ICD-10 Code Q87.11: Prader-Willi syndrome
Q87.11 is a billable ICD-10 diagnosis code used to classify Prader-Willi syndrome in medical records and claims. You may see this code in hospital records, discharge summaries, insurance claims, encounter documentation, referrals, or other healthcare billing and coding records. ICD-10 codes are diagnosis classification codes used in healthcare records, reporting, coding workflows, and billing support. This code sits within the broader ICD-10 area for Congenital malformations, deformations, chromosomal abnormalities, and genetic disorders (Q00-QA0).
What is this code?
ICD-10 codes are diagnosis classification codes used in healthcare records, reporting, coding workflows, and billing support. This code sits within the broader ICD-10 area for Congenital malformations, deformations, chromosomal abnormalities, and genetic disorders (Q00-QA0).
When is it used?
- May be used when a clinician documents prader-willi syndrome in a patient's medical record.

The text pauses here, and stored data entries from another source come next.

/-- The parity test adds up the eight bits that `onesCount` counts. -/
theorem evenParity_eq (v : Byte) : evenParity v = decide (onesCount v % 2 = 0) := by
  have bits : List.range 8 = [0, 1, 2, 3, 4, 5, 6, 7] := rfl
  have one : ∀ b : Bool, (if b = true then 1 else 0) = b.toNat := by decide
  rw [evenParity, onesCount, bits, beq_eq_decide, decide_eq_decide]
  simp only [List.countP_cons, List.countP_nil, one]
  omega

/-- `SZP(v)` (R140): S, Z and P of the result byte, A and C as they were. -/
theorem szp_eq (f : Flags) (v : Byte) :
    szp f v = { s := v.msb, z := decide (v = 0), a := f.a, p := decide (onesCount v % 2 = 0), c := f.c } := by
  rw [szp, evenParity_eq, BitVec.msb_eq_getLsbD_last]
  rfl

theorem addFlags_fst (f : Flags) (x y : Byte) (cin : Bool) :
    (addFlags f x y cin).1 = x + y + BitVec.ofNat 8 cin.toNat := by
  simp [addFlags, BitVec.ofNat_add]

/-- Settles O9: the result is the exact sum cut to a byte, and `x > 0xFF` is `x ≥ 256`. -/
theorem addFlagsArithmetic : Obligations.AddFlagsArithmetic := by
  intro f x y cin
  refine ⟨addFlags_fst f x y cin, (szp_eq _ _).trans ?_⟩
  simp only [lowNibble_eq_mod]
  rfl

theorem subFlags_fst (f : Flags) (x y : Byte) (bin : Bool) :
    (subFlags f x y bin).1 = x - y - BitVec.ofNat 8 bin.toNat := by
  have hy := y.isLt
  have hbin := Bool.toNat_le bin
  apply BitVec.eq_of_toNat_eq
  simp only [subFlags, BitVec.toNat_ofNat, BitVec.toNat_not, BitVec.toNat_sub]
  omega

/-- The adder's carry out of bit 7 is the inverse of the borrow (90_conflicts.md C10). -/
theorem carry_of_complement_iff (x y : Byte) (bin : Bool) :
    0xFF < x.toNat + (~~~y).toNat + (1 - bin.toNat) ↔ ¬ x.toNat < y.toNat + bin.toNat := by
  have hy := y.isLt
  have hbin := Bool.toNat_le bin
  rw [BitVec.toNat_not]
  omega

/-- The adder's carry out of bit 3 is the inverse of the low nibble's borrow. -/
theorem nibbleCarry_of_complement_iff (x y : Byte) (bin : Bool) :
    0x0F < lowNibble x + lowNibble (~~~y) + (1 - bin.toNat) ↔ y.toNat % 16 + bin.toNat ≤ x.toNat % 16 := by
  have hbin := Bool.toNat_le bin
  rw [lowNibble_eq_mod, lowNibble_not]
  omega

/-- Settles O10: adding the complement carries exactly where subtracting does not borrow. -/
theorem subFlagsBorrow : Obligations.SubFlagsBorrow := by
  intro f x y bin
  refine ⟨subFlags_fst f x y bin, (szp_eq _ _).trans ?_⟩
  simp only [carry_of_complement_iff, nibbleCarry_of_complement_iff, decide_not, Bool.not_not]
  rfl

/-- Settles O11: each is SZP of the result over flags with C cleared, and bit 3 of an OR is the OR of the bits. -/
theorem logicFlags : Obligations.LogicFlags := by
  intro f x y
  refine ⟨rfl, (szp_eq _ _).trans ?_, szp_eq _ x⟩
  rw [BitVec.getLsbD_or]

/-! ## Decimal adjustment -/

/-- What DAA's first correction adds (R166). -/
def lowCorrection (f : Flags) (v : Byte) : Nat := if 9 < v.toNat % 16 ∨ f.a = true then 6 else 0

/-- What DAA's second correction adds, by the closed form (R166), which tests the nibbles of the old A. -/
def highCorrection (f : Flags) (v : Byte) : Nat :=
  if f.c = true ∨ 9 < v.toNat / 16 ∨ (v.toNat / 16 = 9 ∧ 9 < v.toNat % 16) then 0x60 else 0

/-- What DAA adds in all. -/
def decimalCorrection (f : Flags) (v : Byte) : Nat := lowCorrection f v + highCorrection f v

/-- The second correction leaves the low digit alone. -/
theorem decimalCorrection_mod (f : Flags) (v : Byte) : decimalCorrection f v % 16 = lowCorrection f v := by
  unfold decimalCorrection lowCorrection highCorrection
  split <;> split <;> rfl

/-- The algorithm tests the first sum, the closed form the old nibbles; a 6 that the old A flag adds to a digit up to 9 does not
carry, so the two agree. -/
theorem firstSum_ge_iff (f : Flags) (v : Byte) :
    0xA0 ≤ v.toNat + lowCorrection f v ↔ 9 < v.toNat / 16 ∨ (v.toNat / 16 = 9 ∧ 9 < v.toNat % 16) := by
  unfold lowCorrection
  split <;> omega

/-- DAA's nibble carry: without the first correction a nibble does not exceed 15. -/
theorem nibbleCarry_eq (f : Flags) (v : Byte) :
    ((decide (9 < lowNibble v) || f.a) && decide (0x0F < lowNibble v + 6)) =
      decide (15 < v.toNat % 16 + lowCorrection f v) := by
  rw [lowNibble_eq_mod, lowCorrection]
  split
  next corrects => simp [corrects]
  next keeps =>
    have fits : ¬ 15 < v.toNat % 16 := by omega
    simp [keeps, fits]

theorem lowCorrection_eq (f : Flags) (v : Byte) :
    (if decide (9 < lowNibble v) || f.a then 6 else 0) = lowCorrection f v := by
  simp [lowCorrection, lowNibble_eq_mod]

theorem highCorrection_eq (f : Flags) (v : Byte) :
    (if decide (0xA0 ≤ v.toNat + lowCorrection f v) || f.c then 0x60 else 0) = highCorrection f v := by
  simp [highCorrection, firstSum_ge_iff, or_comm]

/-- C after DAA: the second correction fires exactly when the old C was 1 or the whole correction reaches 0x60. -/
theorem highCorrection_carry (f : Flags) (v : Byte) :
    (decide (0xA0 ≤ v.toNat + lowCorrection f v) || f.c) = (f.c || decide (0x60 ≤ decimalCorrection f v)) := by
  cases carry : f.c with
  | true => simp
  | false =>
    have low : lowCorrection f v ≤ 6 := by unfold lowCorrection; split <;> omega
    simp only [Bool.or_false, Bool.false_or, decide_eq_decide, firstSum_ge_iff, decimalCorrection, highCorrection, carry,
      Bool.false_eq_true, false_or]
    split <;> omega

/-- DAA by the closed form (R166). -/
theorem decimalAdjust_eq (f : Flags) (v : Byte) :
    decimalAdjust f v =
      (BitVec.ofNat 8 (v.toNat + decimalCorrection f v),
        szp
          { f with
            a := decide (15 < v.toNat % 16 + decimalCorrection f v % 16)
            c := f.c || decide (0x60 ≤ decimalCorrection f v) }
          (BitVec.ofNat 8 (v.toNat + decimalCorrection f v))) := by
  simp only [decimalAdjust, lowCorrection_eq, nibbleCarry_eq, highCorrection_eq, Nat.add_assoc]
  rw [highCorrection_carry, decimalCorrection_mod]
  rfl

/-! ## Bytes -/

/-- `10aaasss` as a sum, `aaa` the operation (R79). -/
theorem encode_alu (op : BitVec 3) (r : R8) :
    [0b10#2 ++ op ++ r.code] = [(0x80 + 8 * op.setWidth 8 + r.code.setWidth 8 : Byte)] := by
  have opcode : ∀ y z : BitVec 3, 0b10#2 ++ y ++ z = 0x80 + 8 * y.setWidth 8 + z.setWidth 8 := by decide
  exact congrArg (fun op => [op]) (opcode op r.code)

/-- `00ddd10x` as a sum, `x` telling DCR from INR (R77). -/
theorem encode_inr (dst : R8) : encode (.inr dst) = [0x04 + 8 * dst.code.setWidth 8] := by
  have opcode : ∀ y : BitVec 3, 0b00#2 ++ y ++ 0b100#3 = 0x04 + 8 * y.setWidth 8 := by decide
  exact congrArg (fun op => [op]) (opcode dst.code)

theorem encode_dcr (dst : R8) : encode (.dcr dst) = [0x05 + 8 * dst.code.setWidth 8] := by
  have opcode : ∀ y : BitVec 3, 0b00#2 ++ y ++ 0b101#3 = 0x05 + 8 * y.setWidth 8 := by decide
  exact congrArg (fun op => [op]) (opcode dst.code)

/-! ## Next states -/

theorem State.advance_setAF (s : State) (r : Byte × Flags) (len : Nat) :
    (s.setAF r).advance len = { s with a := r.1, flags := r.2, pc := s.npc len } :=
  State.advance_eq (s.setAF_pc r) (s.setAF_ack r) len

theorem State.advance_setF (s : State) (r : Byte × Flags) (len : Nat) :
    (s.setF r).advance len = { s with flags := r.2, pc := s.npc len } :=
  State.advance_eq (s.setF_pc r) (s.setF_ack r) len

theorem State.advance_setLogic (s : State) (r : Byte) (len : Nat) :
    (s.setLogic r).advance len = { s with a := r, flags := orFlags s.flags r, pc := s.npc len } :=
  State.advance_eq (s.setLogic_pc r) (s.setLogic_ack r) len

/-- No operand is a flag, so an operand's write and a flag update commute: the window alone decides the write. -/
theorem State.setR8_with_flags (s : State) (f : Flags) (dst : R8) (v : Byte) :
    { s with flags := f }.setR8 dst v = { s.setR8 dst v with flags := f } := by
  cases dst with
  | m => rw [State.setR8_m, State.setR8_m, State.writeByte_eq, State.writeByte_eq]; rfl
  | _ => rfl

theorem State.advance_setCounted (s : State) (dst : R8) (r : Byte × Flags) (len : Nat) :
    (s.setCounted dst r).advance len =
      { s.setR8 dst r.1 with flags := { r.2 with c := s.flags.c }, pc := s.npc len } := by
  rw [State.advance_eq (s.setCounted_pc dst r) (s.setCounted_ack dst r), State.setCounted, State.setR8_with_flags]

/-! ## The obligations -/

/-- Settles O40: the carry-in is 0 or the old C, and the sum goes to A and the flags. -/
theorem additions : Obligations.Additions := by
  intro r imm s
  refine ⟨?add, ?adi, ?adc, ?aci⟩
  case add => exact ⟨encode_alu 0 r, congrArg Host.Outcome.next (s.advance_setAF _ 1), rfl⟩
  case adi => exact ⟨rfl, congrArg Host.Outcome.next (s.advance_setAF _ 2), rfl⟩
  case adc => exact ⟨encode_alu 1 r, congrArg Host.Outcome.next (s.advance_setAF _ 1), rfl⟩
  case aci => exact ⟨rfl, congrArg Host.Outcome.next (s.advance_setAF _ 2), rfl⟩

/-- Settles O41: the comparisons discard the difference, the others put it in A. -/
theorem subtractionsAndComparisons : Obligations.SubtractionsAndComparisons := by
  intro r imm s
  refine ⟨?sub, ?sui, ?sbb, ?sbi, ?cmp, ?cpi⟩
  case sub => exact ⟨encode_alu 2 r, congrArg Host.Outcome.next (s.advance_setAF _ 1), rfl⟩
  case sui => exact ⟨rfl, congrArg Host.Outcome.next (s.advance_setAF _ 2), rfl⟩
  case sbb => exact ⟨encode_alu 3 r, congrArg Host.Outcome.next (s.advance_setAF _ 1), rfl⟩
  case sbi => exact ⟨rfl, congrArg Host.Outcome.next (s.advance_setAF _ 2), rfl⟩
  case cmp => exact ⟨encode_alu 7 r, congrArg Host.Outcome.next (s.advance_setF _ 1), rfl⟩
  case cpi => exact ⟨rfl, congrArg Host.Outcome.next (s.advance_setF _ 2), rfl⟩
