-- ==== Sys2Proof/Word.lean ====
section
/-! DEFINITION. The words of the machine and the one table shape its sparse state is held in. -/

namespace Sys2Proof

/-- A scalar register, an address, a tick: 64 bits (R30, R17). -/
abbrev Word := BitVec 64

/-- The smallest addressable unit. Multi-byte values are little-endian (R9). -/
abbrev Byte := BitVec 8

/-- A cell of a vector register, a flag, a lane: 32 bits (R30, R41, R106). -/
abbrev Word32 := BitVec 32

/-- A sparse table: keys strictly rise, and no entry equals the default the table is read with. -/
abbrev Tab (α : Type) := List (Nat × α)

/-- Scalar registers s0 to s63 (R30). -/
abbrev SReg := Fin 64
/-- Vector registers v0 to v31 (R30). -/
abbrev VReg := Fin 32
/-- Mask registers k0 to k15 (R30). -/
abbrev KReg := Fin 16
/-- Stream registers a0 to a15 (R30). -/
abbrev AReg := Fin 16
/-- Handle registers h0 to h15 (R30). -/
abbrev HReg := Fin 16
/-- Guard slots q0 to q7 (R30). -/
abbrev QSlot := Fin 8

end Sys2Proof
end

- May appear in hospital records, claims, referrals, and clinical documentation.
- This code can be used as a clinically usable diagnosis entry in standardized coding workflows.
What it does not mean
- A code alone does not explain severity, treatment plan, or outcome.
- A medical code should not be treated as a substitute for a doctor's diagnosis or advice.
Code hierarchy
Where you may see this code
You may see this code in hospital records, discharge summaries, insurance claims, encounter documentation, referrals, or other healthcare billing and coding records.
Related codes
Sibling codes
Coding guidelines
Common synonyms
Frequently asked questions
About this content
This page is prepared by HealthAssure's clinical team using official coding standards from ICD-10. AI tools assist with drafting explanations, which are then reviewed and verified by healthcare professionals for accuracy. This content is for informational purposes and does not replace professional medical advice. Meet our team.